Paris, Power, and Paper Money: The Echoes of Financial Past

From The Grand Experiment of Paper Money to A Financial Collapse. And To The Rise of the EU’s Largest Stock Exchange.
To Paris, France!
“C’est la vie.” That is life.

The awe-inspiring city of lights and love, Paris.
From the towering La Tour d’Eiffel, echoing the French fight for freedom, to the mighty Arc de Triomphe, symbolizing power, ambition, and glory. Paris carries stories that never fail to inspire.
And truly, what people say is right: you can never go wrong visiting this historically rich city.
But for me, one reason to visit Paris goes beyond its kings and queens, its churches, and its art. It’s about walking through its financial past, because Paris was home to one of the greatest financial disasters in history, the Mississippi Bubble of 1720.
I’ve read about it and even written about it on my website. But as a financial geek, just reading wasn’t enough. I wanted to see it, breathe it, walk the very paths Parisians did during those days of exuberance and collapse.
Why? Because history teaches us what has happened in the past, and what could happen again in the future. And most importantly, it shows us how financial bubbles form, how they burst, and how we might recognize the signs to help us manage a downturn.
This blog won’t be about rewriting the story of what has transpired in the Mississippi Bubble of 1720—you can read more about it through the blog link below. Instead, I’ll take you through the places I visited in Paris that connect to this financial mania.
And of course, as with every trip, I kept up my tradition: my “Stock Stop” series, visiting a stock exchange in every country I travel to. Because travel, for me, isn’t just about the sights, it’s about syncing my passion for the concept of money and finance with the places I explore.
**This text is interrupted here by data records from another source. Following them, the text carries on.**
/-- A process step ends at its first mismatch (R172, R174, R177). -/
theorem processSpans_mismatch (h : s.Working loops) {fuel m : Nat} {b : Byte} (total : Nat) (hf : s.ring.used.toNat < fuel)
    (hm : matchLen s.val.expected s.contents = m) (hb : s.contents[m]? = some b) :
    processSpans fatal word fuel total s =
      if fatal then .fatal ((s.examinedTo m b).terminate .validationMismatch .validationMismatch word)
      else .done (total + (m + 1)) (s.examinedTo m b) := by
  induction fuel generalizing total s m with
  | zero => omega
  | succ fuel ih =>
    have hr := h.aside.ringInv
    have hle := s.spanLength_le
    have hlt : m < s.ring.used.toNat := by
      obtain ⟨hlt, -⟩ := List.getElem?_eq_some_iff.mp hb
      simpa using hlt
    have hpos := hr.spanLength_pos (by omega)
    rw [processSpans, if_neg (by omega)]
    by_cases hfirst : m < s.spanLength
    · obtain ⟨u, hspan, hend⟩ := examineSpan_mismatch h hm hb hfirst
      rw [hspan]
      exact hend fatal word _
    · obtain ⟨k, rfl⟩ := Nat.exists_eq_add_of_le (Nat.not_lt.mp hfirst)
      obtain ⟨u, hspan, hdrop, hworking⟩ := examineSpan_match h (by omega)
      have hused := hr.used_examinedMatch hle
      have hmatch := hr.matchLen_examinedMatch (j := s.spanLength) (by omega)
      rw [hm, Nat.add_sub_cancel_left] at hmatch
      have hbyte : (s.examinedMatch s.spanLength).contents[k]? = some b := by
        rw [hr.contents_examinedMatch hle, List.getElem?_drop]
        exact hb
      rw [hspan]
      change processSpans fatal word fuel (total + s.spanLength) (ringDrop u s.spanLength) = _
      rw [hdrop, ih hworking (total + s.spanLength) (by omega) hmatch hbyte, h.examinedTo_examinedMatch hlt]
      simp only [Nat.add_assoc]

variable (config : Word)

/-- All bytes examined and flushed as one matching part (R171). -/
theorem State.examinedMatch_used (s : State) :
    { s.examinedMatch s.ring.used.toNat with ctl.mismatch := false } = s.examinedAll := by
  have htake : s.contents.take s.ring.used.toNat = s.contents := List.take_of_length_le s.contents_length.le
  simp only [State.examinedMatch, State.examinedRun, State.examinedAll, htake, State.contents_length]

/-- The process step over matching data (R170, R171). -/
theorem processBody_match (h : s.Working loops) (hm : matchLen s.val.expected s.contents = s.ring.used.toNat) :
    processBody config word s = .done s.ring.used.toNat s.examinedAll := by
  have hstart : State.Working loops { s with ctl.mismatch := false } := { h with aside := h.aside.with_mismatch false nofun }
  have hspans := processSpans_match (mismatchFatal config) word hstart 0 (Nat.lt_succ_self _) hm
  rw [Nat.zero_add] at hspans
  rw [← s.examinedMatch_used]
  exact hspans

/-- The process step up to its first mismatch, under both policies (R170, R172 to R177). -/
theorem processBody_mismatch (h : s.Working loops) {m : Nat} {b : Byte} (hm : matchLen s.val.expected s.contents = m)
    (hb : s.contents[m]? = some b) :
    processBody config word s =
      if mismatchFatal config then .fatal ((s.examinedTo m b).terminate .validationMismatch .validationMismatch word)
      else .done (m + 1) (s.examinedTo m b) := by
  have hstart : State.Working loops { s with ctl.mismatch := false } := { h with aside := h.aside.with_mismatch false nofun }
  have hspans := processSpans_mismatch (mismatchFatal config) word hstart 0 (Nat.lt_succ_self _) hm hb
  rwa [Nat.zero_add] at hspans

/-- The data matches whole, or has a first mismatch. -/
theorem State.match_cases (s : State) :
    matchLen s.val.expected s.contents = s.ring.used.toNat ∨
      ∃ b, s.contents[matchLen s.val.expected s.contents]? = some b := by
  have hle := matchLen_le s.val.expected s.contents
  rcases Nat.eq_or_lt_of_le hle with heq | hlt
  · exact .inl (heq.trans s.contents_length)
  · exact .inr ⟨_, List.getElem?_eq_getElem hlt⟩

end

/-- Settles O45: LOOP.RUN's step is the process step in a working state; it differs from SV.PROCESS in how it goes on. -/
theorem loopProcessStep : Obligations.LoopProcessStep := by
  intro s h hp
  have hw : s.Working true := h.working_of_busy (by rw [State.isBusy, hp]; rfl) fun _ => by rw [hp]; rfl
  have hr := h.ringInv
  have hmove : coreMove s = runProcessFinish (processBody s.ctl.loopConfig 0x31000000 s) := by
    rw [coreMove, hp]
    rfl
  refine ⟨fun hm => ⟨?_, ?_⟩, fun m b hm hb => ⟨?_, fun hc => ?_, fun hc => ?_⟩⟩
  · rw [hr.contents_flushed (t := s.examinedAll) (Nat.le_refl _) rfl rfl]
    simp
  · rw [hmove, processBody_match _ _ hw hm]
    rfl
  · obtain ⟨hlt, -⟩ := List.getElem?_eq_some_iff.mp hb
    exact hr.contents_flushed (by simpa using hlt) rfl rfl
  · rw [hmove, processBody_mismatch _ _ hw hm hb, mismatchFatal, hc]
    rfl
  · rw [hmove, processBody_mismatch _ _ hw hm hb, mismatchFatal, hc]
    rfl

end Sys2Proof.Machine

/-! PROOFS. O11, O31: no step leaves a space (R61); with CAP = 0 no step moves a byte (R273). -/

namespace Sys2Proof.Machine

/-- The outcome is no fault of the model (R61). -/
def Out.InBounds : Out → Prop
  | .next _ => True
  | .fault _ => False
  | .refused _ => True

/-- The drain check met no fault of the model (R61). -/
def DrainResult.InBounds : DrainResult → Prop
  | .done _ _ => True
  | .fatal _ => True
  | .block _ => True
  | .broken _ => False

/-- The process step met no fault of the model (R61). -/
def ProcessResult.InBounds : ProcessResult → Prop
  | .done _ _ => True
  | .fatal _ => True
  | .broken _ => False

theorem Out.sound_iff (o : Out) : o.InBounds ↔ ∀ f, o ≠ .fault f := by
  cases o <;> simp [Out.InBounds]

section
variable {s : State} {loops : Bool}

/-! ### The common checks (R235) -/

theorem acceptCmd_inBounds {w : Word} {body : Out} (hb : s.ctl.phase = .idle → body.InBounds) :
    (acceptCmd w s body).InBounds := by
  rcases s.phase_cases with hi | ⟨hbusy, -⟩ | ⟨ht, -⟩
  · rw [acceptCmd_idle _ _ hi]; exact hb hi
  · rw [acceptCmd_busy _ _ hbusy]; trivial
  · rw [acceptCmd_terminated _ _ ht]; trivial

theorem commonChecks_inBounds {i : Instr} {body : Out} (hb : s.ctl.phase = .idle → violated i s = none → body.InBounds) :
    (commonChecks i s body).InBounds := by
  refine acceptCmd_inBounds fun hi => ?_
  cases hv : violated i s with
  | none => exact hb hi hv
  | some c => trivial

/-- For a command that needs INIT and mutates, other than RB.FLUSH, the body starts from a working state. -/
theorem commonChecks_inBounds_working {i : Instr} {body : Out} (h : s.Inv) (hn : needsInit i = true) (hm : mutates i = true)
    (hf : isFlush i = false) (hb : s.Working false → body.InBounds) : (commonChecks i s body).InBounds :=
  commonChecks_inBounds fun hi hv =>
    have ⟨hinit, _, hspan⟩ := violated_none hv
    hb ⟨h.aside (by simp [hi]), hinit hn, hspan hm hf, nofun⟩

/-! ### The drain check and the process step -/

theorem drainCheck_inBounds (word : Word) (h : s.Working loops) : (drainCheck word s).InBounds := by
  rcases drainCheck_cases word s with ⟨-, -, heq⟩ | ⟨-, hallowed, heq⟩ | ⟨-, heq⟩ <;> rw [heq]
  · trivial
  · obtain ⟨hrun, -⟩ := (runAllowed_iff _ _ _).mp hallowed
    obtain ⟨t, ht, -⟩ := drainTransfer_admits h.askUpstream.aside.ringInv hrun
    rw [ht]
    trivial
  · have hflag := Params.ovfOffset_lt h.aside.params_ok
    rcases drainIdle_cases word s.askUpstream hflag with ⟨-, -, hidle⟩ | ⟨-, -, hidle⟩ | ⟨-, hidle⟩
    · rw [hidle]; trivial
    · rw [hidle]; trivial
    · rw [hidle]; trivial

theorem drainFinish_inBounds {r : DrainResult} (h : r.InBounds) : (drainFinish r).InBounds := by
  cases r <;> exact h

theorem runDrainFinish_inBounds {r : DrainResult} (h : r.InBounds) : (runDrainFinish r).InBounds := by
  cases r <;> exact h

theorem processBody_inBounds (config word : Word) (h : s.Working loops) : (processBody config word s).InBounds := by
  rcases s.match_cases with hm | ⟨b, hb⟩
  · rw [processBody_match _ _ h hm]; trivial
  · rw [processBody_mismatch _ _ h rfl hb]
    split <;> trivial

theorem processFinish_inBounds {r : ProcessResult} (h : r.InBounds) : (processFinish r).InBounds := by
  cases r <;> exact h

theorem runProcessFinish_inBounds {r : ProcessResult} (h : r.InBounds) : (runProcessFinish r).InBounds := by
  cases r <;> exact h

/-! ### The commands -/

theorem hostRangeOk_iff (a n : Nat) : hostRangeOk a n = true ↔ n = 0 ∨ a + n ≤ 2 ^ Config.hostAw := by
  have hpos : 0 < 2 ^ Config.hostAw := Nat.two_pow_pos _
  simp only [hostRangeOk, Bool.or_eq_true, decide_eq_true_eq]
  omega

/-- A host range that is allowed, or empty, ends inside host memory (R63, R112). -/
theorem add_le_of_hostRangeOk {a : Word} {n : Nat} (h : hostRangeOk a.toNat n = true) :
    a.toNat + n ≤ 2 ^ Config.hostAw := by
  rcases (hostRangeOk_iff _ _).mp h with rfl | hle
  · exact a.isLt.le
  · exact hle

theorem execRbWrite_inBounds (len : Word) (h : s.Inv) : (execRbWrite len s).InBounds := by
  refine commonChecks_inBounds_working h rfl rfl rfl fun _ => ?_
  dsimp only
  split
  · next hrange =>
    rw [readRun_memRead s _ _ (add_le_of_hostRangeOk hrange)]
    obtain ⟨t, ht⟩ := ringPut_answers (s := s) (bytes := s.sourceBytes (s.accepted len.toNat))
      (by simpa [State.sourceBytes] using s.accepted_le len.toNat)
    rw [State.sourceBytes] at ht
    simp only [ht]
    trivial
  · trivial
Click on this link to access my Google Map Data of My Paris Financial Tour
So, without further delay. Let’s go!
The Roi Soleil, the Sun King Louis XIV
“When the rich wage war, it’s the poor who die.”
—Jean-Paul Sartre, French Philosopher of Existentialism

I wasn’t able to visit one of the grandest estates of the French Empire, the Palace of Versailles. But, I did get to see some of the crown jewels of French royalty at the Musée du Louvre.
The room itself mirrors the grandeur of Versailles: marble stone floors, walls adorned with intricate portraits and designs, and a ceiling painted by the finest artists of the time. It was, without question, a room built for royalty.
The star of the room is indeed the crown jewels, but when you look beyond it, you will find more than this, such as the portraits of France’s past kings and queens. Among them all, one stood out for me, the Roi Soleil, the Sun King, Louis XIV. (The photo above is one I took during my visit.)
Why did I focus on him alone when there were many other influential rulers? Because the story of the Mississippi Bubble begins with him.
During his reign, colonization and war were the main tools of power, a key to dominating trade, expanding influence, and asserting strength on the global stage. But war is costly. It drains manpower, resources, time, and above all, money. Financing wars, raising capital, and sustaining the empire’s ambitions became central to 18th-century France’s story, and ultimately, to the events that would lead to the bubble.
Louis XIV himself was more than just a king. He saw himself as divinely chosen by God
, ruling with a sense of absolute power. He elevated his reign to cosmic levels, even comparing himself to Apollo, the Greek Sun God. Henceforth, his title, “The Sun King.” France, in his eyes, revolved around him just as the planets revolved around the sun.



The Palais-Royal

Originally called the Palais-Cardinal, this grand estate was built in the 17th century for Cardinal Richelieu, one of France’s most powerful Catholic leaders. After his death, it passed into the hands of the monarchy and to King Louis XIV.
But in the context of the Mississippi Bubble, the most important figure tied to the Palais-Royal isn’t Louis XIV. It’s Philippe II, Duke of Orléans, the Sun King’s nephew.
When Louis XIV died, Philippe II became Regent of France, ruling on behalf of the young King Louis XV. The Palais-Royal became his residence, a place where state affairs were handled, and where aristocrats and other prominent French individuals gathered for social gatherings and entertainment.
Why is the King’s reagent an important person in the story? It is because Philippe II gave John Law—the Scottish economist—the influence and authority to implement his radical economic paper money experiment in France, which led directly to the Mississippi Bubble.
Today, the Palais-Royal houses the Ministry of Culture, the Conseil d’État, and the Constitutional Council. Its central gardens are open to the public and serve as a peaceful park in the heart of Paris.
On my visit, my wife and I paused here for a short rest after exploring the largest museum in the world, the Musée du Louvre. We took a few photos, enjoyed the ambiance, which is quite a contrast to the busyness of the Louvre museum next door. It felt surreal knowing that this serene place once stood and contributed to one of the most dramatic financial manias in history.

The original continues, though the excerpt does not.